PROBLEM TO WORK ON ::
Scan the data, and whenever a line contains "which", copy it.

Dataset entries ::
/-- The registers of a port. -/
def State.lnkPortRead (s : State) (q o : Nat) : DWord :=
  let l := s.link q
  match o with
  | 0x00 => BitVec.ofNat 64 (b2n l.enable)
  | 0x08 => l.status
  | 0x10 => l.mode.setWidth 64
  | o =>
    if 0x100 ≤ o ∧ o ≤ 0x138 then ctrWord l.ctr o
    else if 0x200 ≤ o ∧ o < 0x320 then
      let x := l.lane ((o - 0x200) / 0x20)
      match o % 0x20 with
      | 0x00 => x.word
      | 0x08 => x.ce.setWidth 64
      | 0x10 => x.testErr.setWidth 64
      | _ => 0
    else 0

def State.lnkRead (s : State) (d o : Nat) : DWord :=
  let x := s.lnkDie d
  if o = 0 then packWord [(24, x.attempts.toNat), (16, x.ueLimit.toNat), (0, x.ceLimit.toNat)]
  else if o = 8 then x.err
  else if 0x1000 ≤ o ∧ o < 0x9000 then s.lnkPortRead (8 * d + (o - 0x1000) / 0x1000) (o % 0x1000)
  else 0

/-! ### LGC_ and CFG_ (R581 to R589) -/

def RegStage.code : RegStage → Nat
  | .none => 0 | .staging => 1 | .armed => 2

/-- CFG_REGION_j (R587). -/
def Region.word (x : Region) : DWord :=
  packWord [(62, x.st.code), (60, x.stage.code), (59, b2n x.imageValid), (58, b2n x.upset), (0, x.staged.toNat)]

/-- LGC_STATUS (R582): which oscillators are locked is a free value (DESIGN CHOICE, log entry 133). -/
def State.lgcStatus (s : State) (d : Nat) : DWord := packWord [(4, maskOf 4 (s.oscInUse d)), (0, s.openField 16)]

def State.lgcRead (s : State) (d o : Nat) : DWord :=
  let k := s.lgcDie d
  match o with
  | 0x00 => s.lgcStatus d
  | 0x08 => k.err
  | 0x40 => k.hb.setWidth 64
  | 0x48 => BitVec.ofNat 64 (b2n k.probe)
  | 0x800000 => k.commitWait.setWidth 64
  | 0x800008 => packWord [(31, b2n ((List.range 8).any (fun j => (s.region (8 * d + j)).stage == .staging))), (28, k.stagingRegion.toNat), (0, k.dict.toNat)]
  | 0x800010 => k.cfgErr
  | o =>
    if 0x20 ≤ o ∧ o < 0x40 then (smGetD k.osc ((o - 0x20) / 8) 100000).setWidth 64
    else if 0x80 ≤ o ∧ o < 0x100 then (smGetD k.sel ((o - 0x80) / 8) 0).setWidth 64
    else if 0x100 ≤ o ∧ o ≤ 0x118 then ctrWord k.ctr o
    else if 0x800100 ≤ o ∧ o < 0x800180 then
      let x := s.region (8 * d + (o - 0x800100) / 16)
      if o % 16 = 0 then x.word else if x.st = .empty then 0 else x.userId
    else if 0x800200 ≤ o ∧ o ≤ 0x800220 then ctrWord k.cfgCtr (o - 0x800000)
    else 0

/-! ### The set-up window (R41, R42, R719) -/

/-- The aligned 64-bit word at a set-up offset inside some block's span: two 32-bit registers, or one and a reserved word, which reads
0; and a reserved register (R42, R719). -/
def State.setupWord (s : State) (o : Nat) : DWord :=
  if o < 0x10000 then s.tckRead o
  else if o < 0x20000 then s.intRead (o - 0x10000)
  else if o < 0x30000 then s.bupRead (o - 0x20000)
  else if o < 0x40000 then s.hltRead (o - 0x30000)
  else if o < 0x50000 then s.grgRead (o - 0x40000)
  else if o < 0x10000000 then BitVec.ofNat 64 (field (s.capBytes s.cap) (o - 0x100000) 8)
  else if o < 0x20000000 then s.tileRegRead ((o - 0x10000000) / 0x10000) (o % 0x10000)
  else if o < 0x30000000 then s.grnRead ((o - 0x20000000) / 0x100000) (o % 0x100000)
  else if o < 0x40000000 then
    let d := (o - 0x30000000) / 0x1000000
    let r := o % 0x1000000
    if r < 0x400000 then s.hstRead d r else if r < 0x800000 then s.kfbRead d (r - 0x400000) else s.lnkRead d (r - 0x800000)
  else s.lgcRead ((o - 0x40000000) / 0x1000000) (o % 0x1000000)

ANSWER SPACE ::
/-- LGC_STATUS (R582): which oscillators are locked is a free value (DESIGN CHOICE, log entry 133). -/
/-- The aligned 64-bit word at a set-up offset inside some block's span: two 32-bit registers, or one and a reserved word, which reads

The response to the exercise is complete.